Nutrition news

Cold Affects a Cow’s Nutritional Needs | Agriculture / Energy

Just before Christmas, I told my husband that I wanted the weather to be more seasonal. “Be careful what you wish for,” he says.

As a native of south-central Nebraska, my idea of ​​winter doesn’t quite match the 70 degree days in December. As you all know, winter arrived in full force on January 1st with extremely cold temperatures and a bit of humidity for some. This recent weather is a reminder of the extra nutrition required by livestock in cold weather.

We must not forget the cold snap of February 2021 and the difficulties encountered by livestock in maintaining their physical condition during this period.

The coat is the first aspect that makes a big difference in the ability of cattle to withstand cold temperatures. The amount of moisture and the degree of wetness of the coat also have an impact on cold tolerance. Precipitation, melting snow or ice increase cold stress.

In addition, cattle with lower body condition (less than BCS 5) have less cold tolerance. All cattle will need supplemental feed to maintain body condition and manage cold stress, but these needs may vary from group to group.

So how much extra nutrition are we talking about? It’s easy to just say that cows will need more groceries in cold weather, but let’s look at some data to give us a better target of increased nutritional needs. The Mesonet Cattle Comfort Advisor is a great tool to get an idea of ​​cold (and hot) conditions and their impact on cattle performance.

According to the Mesonet Cattle Comfort Advisor, the energy needs of cows increase by 1% for each degree that the comfort index of cattle is lower than 32. This energy need would double to 2% if the animal is wet to the skin. . Remember that the actual temperature is not always what livestock (and people) feel, and wind chill makes the temperature colder than the actual temperature. Let’s take a realistic example. At 1:30 p.m. on January 6, the cattle comfort index was 11 degrees at Kingfisher. As many will recall, it was dry cold with no humidity. Based on a 1% increase in energy requirement (no moisture), cattle would need 21% more energy to maintain body condition (32°-11° = 21° x 1% = 21%).
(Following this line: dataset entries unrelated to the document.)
/-- The home turns the request away: its own checks, and the home checker's (R31, R82, R331). -/
def Dev.turnsAway (d : Dev) (m : Msg) : Bool :=
  d.homeRefuses m.addr.toNat (agId m.src) m.priv m.slice.toNat (msgWrites m) ||
  (d.judged m && d.check (m.addr.toNat * 64) (msgDom m) (msgKind m) m.slice.toNat != .ok) ||
  (m.op == opAtom && m.place == 0)

/-- The snoop that a request needs first, if any (R54, R74, R77). -/
def Dev.snoopFor (d : Dev) (m : Msg) (far : Bool) : Option (BitVec 6) :=
  let e := d.sfe m.addr.toNat
  if m.op == opRdS || m.op == opRdU then (if e.excl then some opSnpS else none)
  else if m.op == opAtom && !far then some opSnpI
  else some opSnpI

/-- The request passes its requester over in the snoop (R63). -/
def msgSparesSelf (m : Msg) : Bool := m.op == opRdX || m.op == opUpg

/-- The transaction of a request with the holders it must hear from. A host's own copy is not snooped by its write
(R70). -/
def Dev.mkTxn (d : Dev) (m : Msg) (err : BitVec 560) (op : BitVec 6) (spare : Bool) : Txn :=
  let ln := m.addr.toNat
  let e := d.sfe ln
  let t := Txn.new ln (.req m) err
  let self := d.holderOf m.src
  let sori := if op == opSnpS then (if 1 ≤ e.own && e.own ≤ 32 then [e.own - 1] else []) else e.allSori
  let grps := if op == opSnpS then (if 65 ≤ e.own && e.own ≤ 88 then [e.own - 65] else []) else e.allGroups
  let peers := if op == opSnpS then (if 89 ≤ e.own && e.own ≤ 96 then [e.own - 89] else []) else d.allPeers ln e
  let hosts := ((grps.map fun g => d.groupHosts (homeOf ln) g).flatten).eraseDups
  { t with
    sori := sori
    hosts := hosts.filter fun h => !((spare || m.op == opWrU || m.op == opWrP) && self == .host h)
    peers := peers.filter fun v => !(spare && self == .peer v) }

/-- Record of the owner after a read snoop: O, S or gone (R54, R62). -/
def afterRead (t : Txn) (e : SfE) : SfE :=
  if !e.excl then e
  else if 1 ≤ e.own && e.own ≤ 32 then
    let s := e.own - 1
    if t.ownNew == 2 then { e with own := 33 + s, sori := e.sori ||| BitVec.twoPow 32 s }
    else if t.ownNew == 1 then { e with own := 0, sori := e.sori ||| BitVec.twoPow 32 s }
    else { e with own := 0, sori := e.sori &&& ~~~ BitVec.twoPow 32 s }
  else if 65 ≤ e.own && e.own ≤ 88 then
    if t.ownNew == 0 then { e with own := 0, grps := e.grps &&& ~~~ BitVec.twoPow 32 (e.own - 65) }
    else { e with own := 0, grps := e.grps ||| BitVec.twoPow 32 (e.own - 65) }
  else
    if t.ownNew == 0 then { e with own := 0, grps := e.grps &&& ~~~ BitVec.twoPow 32 (e.own - 89 + 24) }
    else { e with own := 0, grps := e.grps ||| BitVec.twoPow 32 (e.own - 89 + 24) }

/-- An O holder has been invalidated: the home takes the backing-store duty (R74). -/
def Dev.takeDuty (d : Dev) (ln : Nat) : Dev :=
  if d.heldO ln && d.inMsc ln then d.setMsc ln { d.msc ln with dirty := true } else d

/-- Bytes of an atomic's operand within its line. -/
def atomOff (m : Msg) : Nat := m.off.toNat * 8

/-! ## Accesses of the device's own units (R57, R330, R331) -/

/-- Nothing of the line is under way at its home, and the home can serve it now. -/
def Dev.still (d : Dev) (ln : Nat) : Bool :=
  lnDev ln == d.devId && (d.txn ln).isNone && d.present ln &&
  !(d.coh.hq.any fun m => m.addr.toNat == ln) && !(d.coh.net.any fun m => m.addr.toNat == ln)

/-- A write of the line has its place in the memory-side cache. -/
def Dev.mscHolds (d : Dev) (ln : Nat) : Bool :=
  match d.lnKind ln with
  | .exp _ => d.inMsc ln && d.mscFits ln (d.mscMates ln)
  | _ => true

/-- The request of a unit (R72). -/
def Dev.ownMsg (d : Dev) (o : Own) (op : BitVec 6) (ln : Nat) : Msg :=
  { op := op, src := d.ag o.agent, dst := d.homeAg ln, addr := BitVec.ofNat 46 ln, slice := BitVec.ofNat 12 o.slice, priv := o.priv }

/-- The unit's request `m` as it is outstanding, or answered and not yet used. -/
def Dev.ownOf (d : Dev) (o : Own) (m : Msg) : Option OwnReq :=
  d.coh.own.find? fun r => r.own == o && { r.m with tag := 0 } == m
def Dev.dropOwn (d : Dev) (r : OwnReq) : Dev := { d with coh := { d.coh with own := d.coh.own.erase r } }

/-- The command in hand must wait for the unit's request `m`, the first of those that it must wait for. -/
def Dev.await (d : Dev) (o : Own) (m : Msg) : Dev :=
  { d with coh := { d.coh with need := some (d.coh.need.getD (o, m)) } }

/-- A unit's request sent to the home of its line, under a tag that none of the agent's outstanding ones has. -/
def Dev.ownPost (d : Dev) (o : Own) (m : Msg) : Dev :=
  let tag := ((List.range 4096).find? fun k => !(d.coh.own.any fun r => r.m.src == m.src && r.m.tag.toNat == k)).getD 0
  let m := { m with tag := BitVec.ofNat 12 tag }
  ({ d with coh := { d.coh with own := d.coh.own ++ [⟨o, m, none⟩] } } : Dev).send m

/-- One that is outstanding is not sent twice. -/
def Dev.ownSend (d : Dev) (o : Own) (m : Msg) : Dev := if (d.ownOf o m).isSome then d else d.ownPost o m

/-- What those that `p` picks wait for is asked for by nobody any longer: answers are dropped, now and when they come. -/
def Dev.forget (d : Dev) (p : OwnFor → Bool) : Dev :=
  { d with coh := { d.coh with
    own := (d.coh.own.filter fun r => !p r.own.who || r.ans.isNone).map fun r =>
      if p r.own.who then { r with own := { r.own with who := .posted } } else r } }

/-- The accesses for a queue of a slice. -/
def OwnFor.ofSlice (n : Nat) : OwnFor → Bool
  | .cq m _ | .sq m _ => m == n
  | _ => false

/-- `g` where none of its accesses must wait; otherwise nothing of it happens but that the request it waits for is sent. -/
def Dev.tryOwn {α : Type} (d : Dev) (g : Dev → α × Dev) : Option α × Dev :=
  let (a, e) := g { d with coh := { d.coh with need := none } }
  match e.coh.need with
  | none => (some a, { e with coh := { e.coh with need := d.coh.need } })
  | some (o, m) => (none, d.ownSend o m)
def Dev.attempt (d : Dev) (g : Dev → Dev) : Dev := (d.tryOwn fun d => ((), g d)).2

/-- What a home refuses a unit (R29, R31, R331). -/
def Dev.ownRefused (d : Dev) (m : Msg) : Bool := d.turnsAway { m with place := 2 }

/-- A unit's request answered with `k` at once where its line is still and `ready`, with the answer that came where it was
sent before, and awaited otherwise. -/
def Dev.ownAsk (d : Dev) (o : Own) (m : Msg) (ready : Bool) (k : Dev → Msg × Dev) : Msg × Dev :=
  match d.ownOf o m with
  | some r =>
    match r.ans with
    | some a => (a, d.dropOwn r)
    | none => ({ op := opCmpP }, d.await o m)
  | none =>
    if !ready || !d.still m.addr.toNat then ({ op := opCmpP }, d.await o m)
    else if d.ownRefused m then ({ op := opCmpP, why := 1 }, d)
    else k d

/-- A line read by one of the device's own units (R54, R330). -/
def Dev.cohRead (d : Dev) (o : Own) (ln : Nat) : LRead × Dev :=
  let (a, d) := d.ownAsk o (d.ownMsg o opRdU ln) (!(d.sfe ln).excl) fun d =>
    let (r, d) := if d.lostExp ln then (⟨0, true, 8, 0⟩, d) else d.homeRead ln 0
    ({ op := opDataU, data := r.data, psn := r.psn }, d)
  (if a.op == opCmpP then ⟨0, true, 0, a.why.toNat⟩ else ⟨a.data, a.psn, 0, 0⟩, d)

/-- A line written by one of the device's own units: the WHY of its failure, 0 for none (R56, R74). -/
def Dev.cohWrite (d : Dev) (o : Own) (ln : Nat) (x : Line) (mask : BitVec 64) : Nat × Dev :=
  let full := mask == BitVec.allOnes 64
  let m := { d.ownMsg o (if full then opWrU else opWrP) ln with data := x, mask := if full then 0 else mask }
  let (a, d) := d.ownAsk o m (d.sfe ln == SfE.empty && d.mscHolds ln) fun d =>
    ({ op := opCmp }, d.homeWrite ln x mask)
  (if a.op == opCmpP then a.why.toNat else 0, d)

/-- Bits set in the aligned 8-byte word at FPA `a` by one of the device's own units. -/
def Dev.cohOr (d : Dev) (o : Own) (a : Nat) (v : Word) : Dev :=
  let ln := a / 64
  let m := { d.ownMsg o opAtom ln with aop := 8, sz := true, place := 2, off := BitVec.ofNat 3 (a % 64 / 8), opa := v }
  (d.ownAsk o m (d.sfe ln == SfE.empty && d.mscHolds ln) fun d =>
    let (r, d) := d.homeRead ln 0
    if r.psn then ({ op := opCmpP, why := 3 }, d)
    else
      let old := leNat (lineSlice r.data (a % 64) 8)
      ({ op := opDataA }, d.homeWrite ln (linePatch 0 (a % 64) (leBytes 8 (old ||| v.toNat))) (BitVec.ofNat 64 (255 * 2 ^ (a % 64))))).2

/-- A counter in memory advanced by one of the device's own units, as a posted addition to the aligned 8-byte word at FPA `a`:
nobody waits for it. -/
def Dev.cohAdd (d : Dev) (agent a k : Nat) : Dev :=
  let ln := a / 64
  let o : Own := ⟨.posted, agent, 0, true⟩
  let m := { d.ownMsg o opAtom ln with aop := 0, sz := true, place := 2, off := BitVec.ofNat 3 (a % 64 / 8), opa := w64 k }
  if !d.still ln || d.sfe ln != SfE.empty || !d.mscHolds ln then d.ownPost o m
  else if d.ownRefused m then d
  else
    let (r, d) := d.homeRead ln 0
    if r.psn then d
    else d.homeWrite ln (linePatch 0 (a % 64) (leBytes 8 (leNat (lineSlice r.data (a % 64) 8) + k))) (BitVec.ofNat 64 (255 * 2 ^ (a % 64)))

/-- Bytes read through the homes from an FPA on: their poison, and the WHY of a failure. -/
def Dev.cohBytes : Nat → Dev → Own → Nat → Nat → (List Byte × Bool × Nat) × Dev
  | 0, d, _, _, _ => (([], false, 0), d)
  | k + 1, d, o, a, n =>
    if n == 0 then (([], false, 0), d)
    else
      let take := min n (64 - a % 64)
      let (r, d) := d.cohRead o (a / 64)
      let (rest, d) := Dev.cohBytes k d o (a + take) (n - take)
      ((lineSlice r.data (a % 64) take ++ rest.1, r.psn || rest.2.1, if r.fail != 0 then r.fail else rest.2.2), d)

/-- Bytes written through the homes from an FPA on: the WHY of a failure. -/
def Dev.cohPut : Nat → Dev → Own → Nat → List Byte → Nat × Dev
  | 0, d, _, _, _ => (0, d)
  | k + 1, d, o, a, bs =>
    if bs.isEmpty then (0, d)
    else
      let take := min bs.length (64 - a % 64)
      let (w, d) := d.cohWrite o (a / 64) (linePatch 0 (a % 64) (bs.take take)) (BitVec.ofNat 64 ((2 ^ take - 1) * 2 ^ (a % 64)))
      let (w', d) := Dev.cohPut k d o (a + take) (bs.drop take)
      (if w != 0 then w else w', d)

/-! ## The dirty-page log (R47–R49) -/

/-- The unit that writes the log and walks the translation tables, not checked (R330). -/
def logOwn (w : OwnFor) : Own := ⟨w, 0x300, 0, true⟩

/-- The bit of one 4 KiB page set, or the miss counted. -/
def Dev.dlogPage (d : Dev) (w : OwnFor) (n sa : Nat) : Dev :=
  let pg := sa / 2 ^ 21
  let base := d.f (SLICE.DLOG_RANGE.BASE_PG n)
  if pg < base || d.f (SLICE.DLOG_RANGE.LIMIT_PG n) < pg then d.incF (SLICE.DLOG_CTL.MISS n)
  else
    let i := (sa - base * 2 ^ 21) / 4096
    d.cohOr (logOwn w) (d.f (SLICE.DLOG_BASE.BASE n) * 4096 + i / 64 * 8) (BitVec.twoPow 64 (i % 64))

/-- A write of `len` bytes logged where slice `n` logs (R47): both pages where it spans two. -/
def Dev.dlog (d : Dev) (w : OwnFor) (n sa len : Nat) : Dev :=
  if !d.fb (SLICE.DLOG_BASE.EN n) || len == 0 then d
  else
    let d := d.dlogPage w n sa
    if (sa + len - 1) / 4096 != sa / 4096 then d.dlogPage w n (sa + len - 1) else d

/-- A far atomic or update of a Frond at slice privilege is logged by its home before it is visible (R48): the model carries
the slice address in DATA. A request of another device is logged there. -/
def Dev.logFar (d : Dev) (m : Msg) (n : Nat) : Dev :=
  if m.priv || agDev m.src != d.devId || !isFrond (agId m.src) then d
  else d.dlog (.home m.addr.toNat) m.slice.toNat m.data.toNat n

/-- A far update performed on home memory as one transaction (R222, R231–R239). The model carries the update's code in
AOP, and the byte offset below the 8-byte word in MASK; `now` is when the transaction opened (R239). -/
def Dev.farUpdate (d : Dev) (m : Msg) (err : BitVec 560) (now : Nat) : Dev :=
  let ln := m.addr.toNat
  let off := atomOff m + m.mask.toNat % 8
  let n := upSize m.aop.toNat
  let (r, d) := d.homeRead ln err
  if r.psn then d.failReq m 3
  else
    let (rnd, d) := if m.aop.toNat == upCINCA then d.draw else (0, d)
    match upNew m.aop.toNat (lineSlice r.data off n) m.opa m.opb now rnd.toNat with
    | (some bs, v) =>
      ((d.logFar m n).homeWrite ln (linePatch r.data off bs) (BitVec.ofNat 64 ((2 ^ n - 1) * 2 ^ off))).answer m
        { op := opDataA, old := w64 v, res := 0 }
    | (none, v) => d.answer m { op := opDataA, old := w64 v, res := 2 }

/-- A far atomic performed on home memory (R77, R56). OFF names the 8-byte word; a 4-byte atomic in its upper half is
named by bit 2 of the byte offset that the model carries in MASK. -/
def Dev.farAtomic (d : Dev) (m : Msg) (err : BitVec 560) : Dev :=
  let ln := m.addr.toNat
  let n := if m.sz then 8 else 4
  let off := atomOff m + (if m.sz then 0 else m.mask.toNat % 8)
  let (r, d) := d.homeRead ln err
  if r.psn then d.failReq m 3
  else
    let old := leNat (lineSlice r.data off n)
    match amoNew m.aop.toNat n old m.opa.toNat m.opb.toNat with
    | none => d.answer m { op := opDataA, old := w64 old, res := 2 }
    | some v =>
      ((d.logFar m n).homeWrite ln (linePatch r.data off (leBytes n v)) (BitVec.ofNat 64 ((2 ^ n - 1) * 2 ^ off))).answer m
        { op := opDataA, old := w64 old, res := 0 }

/-- A read that finds its line lost by a departed holder (R76). -/
def lostRead (r : LRead) (t : Txn) : LRead := if t.lost == 0 then r else { r with psn := true, why := t.lost }

/-- A line that a departed holder was recorded for in E/M is poisoned, counted and reported (R76). -/
def Dev.poisonLost (d : Dev) (ln why : Nat) : Dev :=
  let n := homeOf ln
  let d := (d.poison ln why).incF (HOME.PSTAT.COUNT n)
  let d := (d.setF (HOME.PSTAT.WHY n) why).setF (HOME.PFPA.FPA n) ln
  d.raiseFpa 865 (n + why * 64) 3 ln

/-- The line of a transaction whose E/M holder departed is poisoned, unless another answer brought its data or said
that its host held it (R76). -/
def Dev.settleLost (d : Dev) (t : Txn) : Txn × Dev :=
  if t.lost != 0 && !t.got then (t, d.poisonLost t.ln t.lost) else ({ t with lost := 0 }, d)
So how much would producers need to feed to meet this increased requirement? A producer feeding 20% ​​cubes to pregnant cows should provide an additional 3.5 to 4 pounds of cubes per day to maintain body condition.

The energy needs of lactating cows are much higher, so they will need an additional 4.5 to 5 pounds of 20% cubes per day. Increasing feed allowances like this could cause digestive upset if fed all at once, so it may be beneficial to increase the feed to a lower level before cold weather hits and for a few days after the cold snap to recover some of the energy loss.

Additionally, cows that are only fed two or three times per week may benefit from more frequent feeding to distribute higher feed levels. Better quality hay can also make up for the lack of energy in these situations, but knowing the quality of the hay and the quantity supplied is helpful.

Check out the Mesonet Cattle Comfort Advisor for an idea of ​​the increased energy needs as we move into January and February. The Cattle Comfort Advisor can be found under the Agriculture tab on mesonet.org. For assistance in interpreting the nutritional needs of cattle in cold and inclement weather, contact your local OSU extension office for assistance.

Zook is the Northwest Region Livestock Specialist for the Oklahoma Cooperative Extension Service.